Она сложила письмо, надписала адрес, пошла в маленькую почтовую контору и отдала его. Но, возвращаясь, она на мгновение остановилась взглянуть на море, покрытое тяжелым осенним туманом. Вздрогнув, она вытащила засов у ворот, вошла и закрыла их за собой. При этом раздался глухой звук, и с чувством безнадежного отвращения ко всему она вернулась к своим делам по хозяйству.

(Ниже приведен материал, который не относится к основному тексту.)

-- ==== Sys2Proof/Machine/Bits.lean ====
section
/-! DEFINITION. Bit fields, sign extension, byte order, and the values of registers that the instructions read and
write (R51, R91). -/

namespace Sys2Proof.Machine

/-- Bits [63:0] of a register value. -/
def d64 (q : Q) : D := q.setWidth 64

/-- Bits [63:0] read as a signed integer (R91). -/
def s64 (q : Q) : Int := (d64 q).toInt

/-- Bits [63:0] read as an unsigned integer (R91). -/
def n64 (q : Q) : Nat := (d64 q).toNat

/-- What wr64 writes: v mod 2^64, with bit 63 copied into bits [127:64] (R91). -/
def wr64 (v : Int) : Q := (BitVec.ofInt 64 v).signExtend 128

/-- wr64 of a doubleword. -/
def wrD (v : D) : Q := v.signExtend 128

/-- Bits [lo+n-1:lo] of a register value as a number. -/
def bits (q : Q) (lo n : Nat) : Nat := q.toNat / 2 ^ lo % 2 ^ n

/-- A number read as a signed integer of `w` bits. -/
def signed (w v : Nat) : Int := if v % 2 ^ w < 2 ^ (w - 1) then (v % 2 ^ w : Nat) else (v % 2 ^ w : Nat) - (2 ^ w : Nat)

/-- An integer as an unsigned number of `w` bits. -/
def wrap (w : Nat) (v : Int) : Nat := (v % (2 ^ w : Nat)).toNat

/-- The number that bytes hold, little-endian (R3). -/
def ofBytes : List Byte → Nat
  | [] => 0
  | b :: t => b.toNat + 2 ^ 8 * ofBytes t

/-- 128 bits from 16 bytes. -/
def qOfBytes (l : List Byte) : Q := BitVec.ofNat 128 (ofBytes l)

/-- The 16 bytes of 128 bits. -/
def qBytes (q : Q) : List Byte := leBytes 16 q.toNat

/-- A number as a 128-bit value. -/
def q (v : Nat) : Q := BitVec.ofNat 128 v

/-- Lane `i` of width `w` (R51). -/
def lane (v : Q) (w i : Nat) : Nat := bits v (w * i) w

/-- 128 bits from lanes of width `w`, lane 0 first. -/
def ofLanes (w : Nat) : List Nat → Nat
  | [] => 0
  | l :: t => l % 2 ^ w + 2 ^ w * ofLanes w t

/-- The numbers from `a` up to but not including `a + n`. -/
def upFrom : Nat → Nat → List Nat
  | _, 0 => []
  | a, n + 1 => a :: upFrom (a + 1) n

/-- The number of times that `n` can be halved before it is 0: the length of `n` in bits. -/
def bitLength : Nat → Nat → Nat
  | 0, _ => 0
  | fuel + 1, n => if n = 0 then 0 else 1 + bitLength fuel (n / 2)

/-- DIE of a coordinate field (R19). -/
def dieOf (c : CoreId) : Nat := c.toNat / 1024

/-- CLUSTER of a coordinate field. -/
def clusterOf (c : CoreId) : Nat := c.toNat / 16 % 64

/-- CORE of a coordinate field. -/
def coreOf (c : CoreId) : Nat := c.toNat % 16

/-- The grid position x of a cluster (R9). -/
def gridX (c : CoreId) : Nat := 8 * (dieOf c % 4) + clusterOf c % 8

/-- The grid position y of a cluster (R9). -/
def gridY (c : CoreId) : Nat := 8 * (dieOf c / 4) + clusterOf c / 8

/-- The cluster at a grid position, as the coordinates of its core 0 (R9). -/
def clusterAt (x y : Nat) : Nat := (x / 8 + 4 * (y / 8)) * 1024 + (x % 8 + 8 * (y % 8)) * 16

end Sys2Proof.Machine
end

И это чувство не менялось. Оно гнетом лежало на душе, как серый туман над морем. Через пять недель пришло письмо из Америки к девице Эмме Персон. Письмо было от Канута.
Эмма целый день продержала письмо нераспечатанным в кармане. Вечером она взяла с собой фонарь и пошла на чердак. Там она уселась на балку и распечатала письмо.

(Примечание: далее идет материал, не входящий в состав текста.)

-- ==== Sys2Proof/Machine/Harrow.lean ====
section
/-! DEFINITION. The harrow: its instructions (R254 to R269), row order (R252), operations (R260, R261), drains (R264 to
R266, R276), availability (R274) and errors (R270). -/

namespace Sys2Proof.Machine

/-! ### Availability and formats (R255, R274, R390) -/

/-- Slice `p` of the row is available. -/
def State.sliceAvailable (s : State) (p : Fin 8) : Bool :=
  let x := s.harrow.slices.get p
  !x.unmapped &&
  match s.serviceLevel with
  | 0 => false
  | 1 => s.dieNo == s.l1die && !x.spare
  | 2 => !x.spare
  | _ => true

/-- A mask of slices. -/
def sliceMask (l : List (Fin 8)) : Nat := (l.map fun p => 2 ^ p.val).sum

/-- The formats that a service level enables (Table 28.3). -/
def levelEnables (level code : Nat) : Bool :=
  match level with
  | 0 => false
  | 1 => code == 9
  | 2 => code != 12
  | _ => true

def hfmtA (f : BitVec 8) : Nat := f.toNat % 16
def hfmtB (f : BitVec 8) : Nat := f.toNat / 16

/-- Step 1 of R255. -/
def usesHarrow : Act Unit := do
  let s ← get
  let at_ ← instrAddr
  trapIf (!(s.core.kernel.map Kernel.harrow).getD false) 0x280 (q at_)

/-- Step 2 of R255, for slices and formats; a code outside Table 16.1 is left to cause 0x281. -/
def slicesReady (l : List (Fin 8)) (fmts : List Nat) : Act Unit := do
  let s ← get
  let bad := l.filter fun p => !s.sliceAvailable p
  let off := fmts.any fun f => harrowFormat f && !levelEnables s.serviceLevel f
  trapIf (!bad.isEmpty || off) 0x285 (q (s.ctx s.cur).hfmt.toNat) (q (sliceMask bad))

/-! ### Row order (R252) -/

/-- The rows on which an item of work still acts. -/
def RowWork.rows : RowWork → List Nat
  | .operation _ l => l
  | .zero l => l
  | .drain l => l
  | .flags _ => []

/-- An item that sets or reads the row flags. -/
def RowWork.touchesFlags : RowWork → Bool
  | .operation _ _ => true
  | .drain _ => true
  | _ => false

def RowWork.clears : RowWork → Bool
  | .flags _ => true
  | _ => false

/-- The work on rows `l` zeroed in all slices. -/
def Harrow.zeroRow (h : Harrow) (r : Nat) : Harrow :=
  { h with
    cells := sliceIds.foldl (fun c p => Table.clear c (4096 * p.val + 64 * r) (4096 * p.val + 64 * r + 64)) h.cells
    badRows := h.badRows.filter fun x => x != r }

/-- Zeros and flag clears whose turn has come are done: `ahead` is the work before them, which stays. -/
def Harrow.settleFrom (ahead : List RowWork) (h : Harrow) : List RowWork → Harrow
  | [] => { h with work := ahead }
  | w :: rest =>
    match w with
    | .zero l =>
      let free := l.filter fun r => !(ahead.any fun a => a.rows.contains r)
      let left := l.filter fun r => ahead.any fun a => a.rows.contains r
      Harrow.settleFrom (if left = [] then ahead else ahead ++ [.zero left]) (free.foldl Harrow.zeroRow h) rest
    | .flags m =>
      if ahead.any RowWork.touchesFlags then Harrow.settleFrom (ahead ++ [w]) h rest
      else Harrow.settleFrom ahead { h with flags := h.flags &&& ~~~m } rest
    | w => Harrow.settleFrom (ahead ++ [w]) h rest

def Harrow.settle (h : Harrow) : Harrow := Harrow.settleFrom [] h h.work

/-- The work that stands before the first item for which `f` holds. -/
def workBefore (f : RowWork → Bool) : List RowWork → List RowWork
  | [] => []
  | w :: t => if f w then [] else w :: workBefore f t

/-- The turn of a row of an item has come: no earlier item acts on the row, nor waits to clear the flags. -/
def Harrow.turnOf (h : Harrow) (f : RowWork → Bool) (r : Nat) : Bool :=
  !((workBefore f h.work).any fun w => w.rows.contains r || w.clears)

/-- A row taken off an item. -/
def RowWork.without (r : Nat) : RowWork → RowWork
  | .operation k l => .operation k (l.filter fun x => x != r)
  | .zero l => .zero (l.filter fun x => x != r)
  | .drain l => .drain (l.filter fun x => x != r)
  | w => w

/-- The first item for which `f` holds has finished with a row; an item with no rows left goes. -/
def Harrow.finishRow (h : Harrow) (f : RowWork → Bool) (r : Nat) : Harrow :=
  let rec go : List RowWork → List RowWork
    | [] => []
    | w :: t => if f w then (if (w.without r).rows = [] then t else w.without r :: t) else w :: go t
  { h with work := go h.work }.settle

def isOperation (k : Fin 4) : RowWork → Bool
  | .operation j _ => j == k
  | _ => false

def isDrain : RowWork → Bool
  | .drain _ => true
  | _ => false

/-- The `hgo`s in row order that have not reached their end cycle (R257). -/
def Harrow.streaming (h : Harrow) : Bool :=
  !h.queue.isEmpty || h.ops.toList.any fun x =>
    match x.op with
    | some o => !o.ended
    | none => false

/-- Another slot stands in an `hswap`, which an `hset.discard` lets go first (R269). -/
def State.swapStands (s : State) (k : SlotId) : Bool := s.othersWait k fun w => w == .planeSwap

/-- Another slot stands in an `hswap` or an `hset.discard`, which has its place in row order. -/
def State.planeStands (s : State) (k : SlotId) : Bool := s.othersWait k fun w => w == .planeSwap || w == .discard

/-- The slice of this core. -/
def State.slice (s : State) : Slice := s.harrow.slices.get s.sliceNo

def State.modSlice (s : State) (f : Slice → Slice) : State := s.modHarrow fun h => h.modSlice s.sliceNo f

def State.opSlot (s : State) (k : Fin 4) : OpSlot := s.harrow.ops.get k

def State.modOp (s : State) (k : Fin 4) (f : OpSlot → OpSlot) : State :=
  s.modHarrow fun h => { h with ops := h.ops.set k.val (f (h.ops.get k)) k.isLt }

/-! ### When each wait ends -/

def State.loadTurn (s : State) (k : SlotId) : Bool := s.slice.load.isNone && !s.planeStands k
def State.swapTurn (s : State) : Bool := s.slice.load.isNone && !s.harrow.streaming
def State.goTurn (s : State) (k : SlotId) (n : Fin 4) : Bool := (s.opSlot n).done && !s.planeStands k
def State.drainRoom (s : State) : Bool := s.harrow.drains.length < 4
def State.rowTurn (s : State) (r : Nat) : Bool := !(s.harrow.work.any fun w => w.rows.contains r)

/-! ### Patterns of operands -/

/-- A map whose items total `n` bytes, aligned to its items, with LOAD over its span (R256 steps 2 to 5, R259 step 5). -/
def operandPattern (c : Reg) (a : RegIdx) (tm : Fin 16) (n : Nat) (word : Q) : Act Pattern := do
  let p ← readMap tm c.bits
  trapIf (p.items * p.itemBytes != n) 0x284 word 3#128
  trapIf (!p.aligned p.itemBytes) 0x101 (q (addr72 p.first)) (capVal2 a.val false false p.itemBytes)
  checkSpan c a [.load] p
  pure p

/-- Bytes read, the address of the first sector that has an uncorrectable error, and where the items read lie: location,
bytes, key identifier. -/
structure Reading where
  data : List Byte
  bad  : Option Nat
  runs : List (Nat × Nat × BitVec 10) := []

def Reading.add (r : Reading) (data : List Byte) (bad : Option Nat) (run : Nat × Nat × BitVec 10) : Reading :=
  ⟨r.data ++ data, r.bad.or bad, r.runs ++ [run]⟩

/-- The address of the sector of an item. -/
def sectorAddr (a : Nat) : Nat := a / 32 * 32

/-- The items of a pattern in LM or CM, with what the core's own stores on their way write there (R170). -/
def State.readNear (s : State) (p : Pattern) (items : List Nat) : Reading :=
  items.foldl (fun r m =>
    let a := p.itemAddr m
    let loc := s.nearLoc a
    r.add (s.coreBytes loc p.itemBytes) (if s.isBad loc then some (sectorAddr a) else none) (loc, p.itemBytes, 0#10)) ⟨[], none, []⟩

Когда она успокоилась настолько, что могла различать буквы, она прочла следующие строки, написанные ясным, беглым почерком, почти так же хорошо, как писал учитель:
«Я знаю, что у меня нет права защищаться перед тобой, но я скажу тебе только одно, а именно, что я раньше каждый день собирался сказать тебе это. И если я ничего не сказал, когда сватался, так это оттого только, что любовь моя к тебе была так велика, что я тогда позабыл решительно обо всем. А потом я каждый день откладывал это объяснение, пока стало уже поздно. Последний вечер я собрался было признаться тебе во всем, но вошла твоя тетка, и я так ничего и не сказал. Не хочу говорить в свою защиту, что много, много других поступало точно так же, как я. Но если ты меня любишь, ты так же не имеешь права говорить так. Счастие не часто встречается в жизни и я всегда думал, что если любишь друг друга, так не затем, чтобы мучить друг друга, а чтобы создать взаимное счастие. И если я даже провинился перед тобой, ты не имеет права, слышишь, не имеешь права отталкивать меня, коль скоро я сознаюсь в своей вине.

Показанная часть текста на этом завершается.